/-- Settles O39: each field is at its place (`bytes_headers`, `bytes_payload`), in range, and the checks are those sent (`checks_eq`). -/
theorem fabricFramesAreReadAsWritten : Obligations.FabricFramesAreReadAsWritten := by
  unfold Obligations.FabricFramesAreReadAsWritten
  intro f plane hplane hcls hsrc hdst hhop hhop' hseq hstamp hepoch hport hmax
  obtain ⟨m, hm, hfab⟩ := fabMax_some hcls
  have hsize : f.size ≤ m := hmax m hfab
  have hlen : f.payload.length < 2 ^ 16 := by unfold FabFrame.size at hsize; omega
  obtain ⟨rest, hrest⟩ := f.bytes_headers plane
  have at14 : ((f.bytes plane).getD 14 0).toNat = 16 + f.cls := by
    rw [hrest]; exact byteOf_toNat (by omega)
  have at15 : ((f.bytes plane).getD 15 0).toNat = 64 * plane + f.src := by
    rw [hrest]; exact byteOf_toNat (by omega)
  have at16 : ((f.bytes plane).getD 16 0).toNat = f.dst := by rw [hrest]; exact byteOf_toNat (by omega)
  have at17 : ((f.bytes plane).getD 17 0).toNat = f.hop := by rw [hrest]; exact byteOf_toNat hhop'
  have at11 : ((f.bytes plane).getD 11 0).toNat = f.port := by rw [hrest]; exact byteOf_toNat hport
  have at20 : ((f.bytes plane).getD 20 0).toNat * 256 + ((f.bytes plane).getD 21 0).toNat = f.payload.length := by
    have h20 : (f.bytes plane).getD 20 0 = byteOf (f.payload.length / 256 ^ 1) := by rw [hrest]; rfl
    have h21 : (f.bytes plane).getD 21 0 = byteOf (f.payload.length / 256 ^ 0) := by rw [hrest]; rfl
    rw [h20, h21, byteOf, byteOf, BitVec.toNat_ofNat, BitVec.toNat_ofNat]
    omega
  have dest : slice (f.bytes plane) 0 6 = [0x03, 0xD5, 0x00, byteOf plane, 0, 0] := by rw [hrest]; rfl
  have kind : slice (f.bytes plane) 12 2 = [0x88, 0xB5] := by rw [hrest]; rfl
  have seq : beNat (slice (f.bytes plane) 18 2) = f.seq := by
    rw [show slice (f.bytes plane) 18 2 = beBytes 2 f.seq by rw [hrest]; rfl, beNat_beBytes, Nat.mod_eq_of_lt (by omega)]
  have stamp : beNat (slice (f.bytes plane) 22 4) = f.stamp := by
    rw [show slice (f.bytes plane) 22 4 = beBytes 4 f.stamp by rw [hrest]; rfl, beNat_beBytes, Nat.mod_eq_of_lt (by omega)]
  have epoch : beNat (slice (f.bytes plane) 26 2) = f.epoch := by
    rw [show slice (f.bytes plane) 26 2 = beBytes 2 f.epoch by rw [hrest]; rfl, beNat_beBytes, Nat.mod_eq_of_lt (by omega)]
  have hcls' : (16 + f.cls) % 16 = f.cls := by omega
  have hsrc' : (64 * plane + f.src) % 64 = f.src := by omega
  have hdst' : f.dst % 64 = f.dst := by omega
  have taken : ¬((f.bytes plane).length < 64 ∨ slice (f.bytes plane) 0 6 ≠ [0x03, 0xD5, 0x00, byteOf plane, 0, 0] ∨
      slice (f.bytes plane) 12 2 ≠ [0x88, 0xB5] ∨ (16 + f.cls) / 16 ≠ 1 ∨ (64 * plane + f.src) / 64 ≠ plane ∨
      (f.bytes plane).length ≠ 38 + max f.payload.length 26 ∨ f.hop = 0) := by
    rw [dest, kind, FabFrame.bytes_length, FabFrame.size]
    simp only [ne_eq, not_true_eq_false, false_or, not_or]
    omega
  unfold fabParse
  simp only [at14, at15, at16, at17, at11, at20, hcls', hsrc', hdst', hfab]
  rw [if_neg taken, if_neg (by rw [FabFrame.bytes_length]; omega), FabFrame.bytes_payload, FabFrame.bytes_body, FabFrame.bytes_check,
    FabFrame.bytes_take, FabFrame.bytes_fcs, FabFrame.checks_eq, seq, stamp, epoch]

end Sys2Proof.Machine

/-! What the start of a tick leaves alone: the parts that each block's boundary work can change. -/

namespace Sys2Proof.Machine

theorem State.tickLane_get_self (s : State) (x : LaneId) (t : TickIn) : ∃ c : Commons,
    (s.tickLane x t).lanes.get x = ((((s.lanes.get x).finishTick t).beginTick t).wearNote c) := by
  unfold State.tickLane
  dsimp only
  rw [PerLane.get_mapL, PerLane.get_set_self, State.noteExport_lanes]
  have hself (y : Lane) : y.hearOwn y = y := by simp [Lane.hearOwn]
  exact ⟨_, hself _⟩

theorem State.tickLane_view_self (s : State) (x : LaneId) (t : TickIn) : (s.tickLane x t).view.get x = (s.lanes.get x).finishTick t := by
  unfold State.tickLane
  dsimp only
  rw [PerLane.get_set_self, State.noteExport_lanes]

theorem Lane.wearNote_eq (l : Lane) (c : Commons) : l.wearNote c = { l with col := (l.wearNote c).col } := by
  unfold Lane.wearNote
  split <;> rfl

/-! ## Legs and event lines -/

/-- Event lines and legs may have changed. -/
def Lane.LinesOnly (x y : Lane) : Prop := y = { x with evLine := y.evLine, leg := y.leg }

theorem Lane.LinesOnly.trans {x y z : Lane} (h : x.LinesOnly y) (h' : y.LinesOnly z) : x.LinesOnly z := by
  unfold Lane.LinesOnly at *
  rw [h', h]

theorem Lane.modLeg_linesOnly (x : Lane) (k : LegId) (f : Leg → Leg) : x.LinesOnly (x.modLeg k f) := rfl

theorem Lane.lineOccurs_linesOnly (x : Lane) (k : Fin 8) (samples : List Q) : x.LinesOnly (x.lineOccurs k samples) := by
  unfold Lane.lineOccurs
  dsimp only
  split
  · rfl
  · split
    · rfl
    · split
      · refine foldl_keeps x.LinesOnly _ ?_ _ _ rfl
        intro y i hy
        split
        · exact hy.trans (y.modLeg_linesOnly _ _)
        · exact hy
      · rfl

theorem Lane.lineClose_linesOnly (x : Lane) (len : Nat) : x.LinesOnly (x.lineClose len) := by
  unfold Lane.lineClose
  refine foldl_keeps x.LinesOnly _ ?_ _ x rfl
  intro y k hy
  refine Lane.LinesOnly.trans (foldl_keeps x.LinesOnly _ ?_ _ y hy) rfl
  intro z j hz
  exact hz.trans (z.lineOccurs_linesOnly _ _)

/-- Time bases, legs, event lines and the bus may have changed. -/
def Lane.GatesOnly (x y : Lane) : Prop := y = { x with evLine := y.evLine, leg := y.leg, pwm := y.pwm, bus := y.bus }

theorem Lane.GatesOnly.trans {x y z : Lane} (h : x.GatesOnly y) (h' : y.GatesOnly z) : x.GatesOnly z := by
  unfold Lane.GatesOnly at *
  rw [h', h]

theorem Lane.LinesOnly.gates {x y : Lane} (h : x.LinesOnly y) : x.GatesOnly y := by
  unfold Lane.LinesOnly at h
  unfold Lane.GatesOnly
  rw [h]

theorem Lane.modLegs_gatesOnly (x : Lane) (n : AxisId) (f : Nat → Leg → Leg) : x.GatesOnly (x.modLegs n f) := by
  unfold Lane.GatesOnly
  rw [Lane.modLegs_eq]

theorem Lane.modPwm_gatesOnly (x : Lane) (n : AxisId) (f : PwmPart → PwmPart) : x.GatesOnly (x.modPwm n f) := rfl

theorem Lane.pwmBoundary_gatesOnly (x : Lane) (len : Nat) : x.GatesOnly (x.pwmBoundary len) := by
  unfold Lane.pwmBoundary
  dsimp only
  refine foldl_keeps x.GatesOnly _ ?_ _ _ ((x.lineClose_linesOnly len).gates.trans rfl)
  intro y n hy
  have hlegs (f : PwmPart → PwmPart) (g : Nat → Leg → Leg) : x.GatesOnly ((y.modPwm n f).modLegs n g) :=
    (hy.trans (y.modPwm_gatesOnly n f)).trans (Lane.modLegs_gatesOnly _ n g)
  split
  · exact hy
  · split
    · exact ((hlegs _ _).trans (Lane.modPwm_gatesOnly _ n _)).trans (Lane.modLegs_gatesOnly _ n _)
    · exact (hlegs _ _).trans (Lane.modPwm_gatesOnly _ n _)

/-! ## Leases -/

/-- Lease state and events may have changed. -/
def Lane.LeasesOnly (x y : Lane) : Prop := y = { x with lease := y.lease, col := y.col }

theorem Lane.boundaryLease_leasesOnly (x : Lane) : x.LeasesOnly x.boundaryLease := by
  unfold Lane.boundaryLease
  refine foldl_keeps x.LeasesOnly _ ?_ _ _ rfl
  intro y n hy
  unfold Lane.LeasesOnly at *
  rw [hy]
  rfl

/-! ## The fabric block -/

/-- The fabric block and what it gives the external synchronisation may have changed. -/
def Lane.FabricOnly (x y : Lane) : Prop :=
  y = { x with fab := y.fab, tick := { x.tick with fabOffset := y.tick.fabOffset, fabric := y.tick.fabric } }

theorem Lane.FabricOnly.trans {x y z : Lane} (h : x.FabricOnly y) (h' : y.FabricOnly z) : x.FabricOnly z := by
  unfold Lane.FabricOnly at *
  rw [h', h]

theorem Lane.modPort_fabricOnly (x : Lane) (p : PortId) (f : FabPort → FabPort) : x.FabricOnly (x.modPort p f) := rfl

theorem Lane.fabSend_eq (x : Lane) (cls dst : Nat) (payload : List Byte) :
    x.fabSend cls dst payload = { x with fab := (x.fabSend cls dst payload).fab } := by
  unfold Lane.fabSend
  split
  · rfl
  · dsimp only
    split
    · rfl
    · refine foldl_keeps (fun y : Lane => y = { x with fab := y.fab }) _ ?_ _ _ rfl
      intro y w hy
      rw [hy]
      rfl

theorem Lane.fabSend_fabricOnly (x : Lane) (cls dst : Nat) (payload : List Byte) : x.FabricOnly (x.fabSend cls dst payload) := by
  unfold Lane.FabricOnly
  rw [Lane.fabSend_eq]

theorem Lane.placeBoundary_fabricOnly (x : Lane) : x.FabricOnly x.placeBoundary := by
  unfold Lane.placeBoundary
  dsimp only
  split
  · split <;> rfl
  · rfl

theorem Lane.fabricMeas_fabricOnly (x : Lane) (e : Int) : x.FabricOnly (x.fabricMeas e) := by
  unfold Lane.fabricMeas
  split <;> rfl

/-- The TIME frame that a port with link sends at a boundary, as `Lane.fabBoundary` writes it (R466). -/
def Lane.sendTime (tx : List Nat) (l : Lane) (p : PortId) : Lane :=
  let q := l.fab.ports.get p
  if q.state != 0 && q.phy then
    let t := tx.getD p.val 10
    let (l, f) := l.newFrame 0 63 (l.timePayload p t)
    l.modPort p fun q => (q.transmit 0 { f with port := p.val }) |> fun q => { q with txCounts := (((l.clk + t) % 2 ^ 32) :: q.txCounts).take 5 }
  else l

theorem Lane.FabricOnly.withFab {x y : Lane} (h : x.FabricOnly y) (f : FabPart) : x.FabricOnly { y with fab := f } := h.trans rfl

theorem Lane.fabBoundary_fabricOnly (x : Lane) (tx : List Nat) : x.FabricOnly (x.fabBoundary tx) := by
  unfold Lane.fabBoundary
  split
  · rfl
  · refine foldl_keeps x.FabricOnly _ (fun y n hy => hy.trans (y.fabSend_fabricOnly _ _ _)) _ _ ?_
    refine Lane.FabricOnly.withFab ?_ _
    have hports (y : Lane) (hy : x.FabricOnly y) : x.FabricOnly ((List.finRange 2).foldl (Lane.sendTime tx) y) := by
      refine foldl_keeps x.FabricOnly _ ?_ _ y hy
      intro z p hz
      unfold Lane.sendTime
      dsimp only
      split
      · exact hz.withFab _
      · exact hz
    have hmeas (y : Lane) (c : Bool) (e : Int) (hy : x.FabricOnly y) : x.FabricOnly (if c then y.fabricMeas e else y) := by
      cases c
      · exact hy
      · exact hy.trans (y.fabricMeas_fabricOnly e)
    split
    · refine foldl_keeps x.FabricOnly _ (fun y w hy => hy.trans (y.modPort_fabricOnly _ _)) _ _ ?_
      refine Lane.FabricOnly.withFab ?_ _
      refine Lane.FabricOnly.withFab ?_ _
      refine hports _ ?_
      refine hmeas _ _ _ ?_
      exact Lane.FabricOnly.withFab x.placeBoundary_fabricOnly _
    · refine hports _ ?_
      refine hmeas _ _ _ ?_
      exact Lane.FabricOnly.withFab x.placeBoundary_fabricOnly _

end Sys2Proof.Machine

/-! Resets and losses of supply (R553, R555, R568, R569), and what ends a debug halt (R336). -/

namespace Sys2Proof.Machine

/-! ## Another lane's tick -/

/-- Settles O6: of another lane, a tick reaches the note of a heard frame alone (`tickLane_get_ne`). -/
theorem tickLeavesTheOtherLanes : Obligations.TickLeavesTheOtherLanes := by
  unfold Obligations.TickLeavesTheOtherLanes
  intro x y i s hne
  refine ⟨_, rfl, ?_, ?_, State.tickLane_view_ne s i hne, State.tickLane_pending s x i⟩
  all_goals
    obtain ⟨tx, htx⟩ := State.tickLane_get_ne s i hne
    rw [htx]
    rcases Lane.hearOwn_cases (s.lanes.get y) tx with h | h <;> rw [h]
  · exact fun _ => rfl
  · exact id

/-! ## Resets -/

@[simp] theorem Lane.reset_tick (x : Lane) (k : ResetKind) : (x.reset k).tick = {} := by rw [Lane.reset_eq]; rfl
@[simp] theorem Lane.reset_start (x : Lane) (k : ResetKind) : (x.reset k).start =
    { (x.blank .boot k).start with latchKept := !(x.keptFaults k).isEmpty, brown := false, resets := x.start.resets + 1 } := by
  rw [Lane.reset_eq]
@[simp] theorem Lane.reset_sup22 (x : Lane) (k : ResetKind) : (x.reset k).sup22 = (x.blank .boot k).sup22 := by rw [Lane.reset_eq]

/-- A reset reads of a lane its number, its records and non-volatile content, the gate supply, and what `blank` keeps: any other lane that agrees in these restarts alike, but for the fields of the supply. -/
theorem Lane.Restarted.of_reset {x w y : Lane} {k : ResetKind} (h : w.Restarted y k) (hid : w.id = x.id) (hgate : w.bus.gateLow = x.bus.gateLow)
    (hcol : w.col = x.col) (hnvm : w.nvm = x.nvm)
    (hpins : w.start.ign = x.start.ign ∧ w.start.wake = x.start.wake ∧ w.start.workshop = x.start.workshop ∧ w.start.benchPin = x.start.benchPin) :
    x.Restarted y k := by
  obtain ⟨hign, hwake, hshop, hbench⟩ := hpins
  unfold Lane.Restarted at *
  rw [hid, hgate, hcol, hnvm, hign, hwake, hshop, hbench] at h
  exact h

theorem Lane.powerOn_restarted {x : Lane} (hoff : x.start.state = .off) (hup : x.start.supplyUp = false) (hr : x.start.resetnLow = false) :
    x.Restarted x.powerOn (if x.start.brown then .brownOut else .powerOn) ∧ x.powerOn.start.supplyUp = true ∧ x.powerOn.tick.count = 0 := by
  have heq : x.powerOn = Lane.reset { x with start := { x.start with supplyUp := true }, sup22 := { x.sup22 with isOpen := false } }
      (if x.start.brown then .brownOut else .powerOn) := by
    simp [Lane.powerOn, hoff, hup, hr]
  rw [heq]
  refine ⟨(Lane.reset_restarted _ _).of_reset rfl rfl rfl rfl ⟨rfl, rfl, rfl, rfl⟩, ?_, ?_⟩
  · simp [Lane.blank]
  · simp

theorem Lane.resetnUp_restarted {x : Lane} (hlow : x.start.resetnLow) (hup : x.start.supplyUp) :
    x.Restarted x.resetnUp .resetn ∧ x.resetnUp.start.resetnLow = false ∧ x.resetnUp.tick.count = 0 := by
  have heq : x.resetnUp = Lane.reset { x with start := { x.start with resetnLow := false } } .resetn := by
    simp [Lane.resetnUp, hlow, hup]
  rw [heq]
  refine ⟨(Lane.reset_restarted _ _).of_reset rfl rfl rfl rfl ⟨rfl, rfl, rfl, rfl⟩, ?_, ?_⟩
  · simp [Lane.blank]
  · simp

• **Try it**
Which lines should be output? Exactly those from the first line of the data through the line containing "intro f plane", inclusive.

• **Response area**
/-- Settles O39: each field is at its place (`bytes_headers`, `bytes_payload`), in range, and the checks are those sent (`checks_eq`). -/
theorem fabricFramesAreReadAsWritten : Obligations.FabricFramesAreReadAsWritten := by
  unfold Obligations.FabricFramesAreReadAsWritten
  intro f plane hplane hcls hsrc hdst hhop hhop' hseq hstamp hepoch hport hmax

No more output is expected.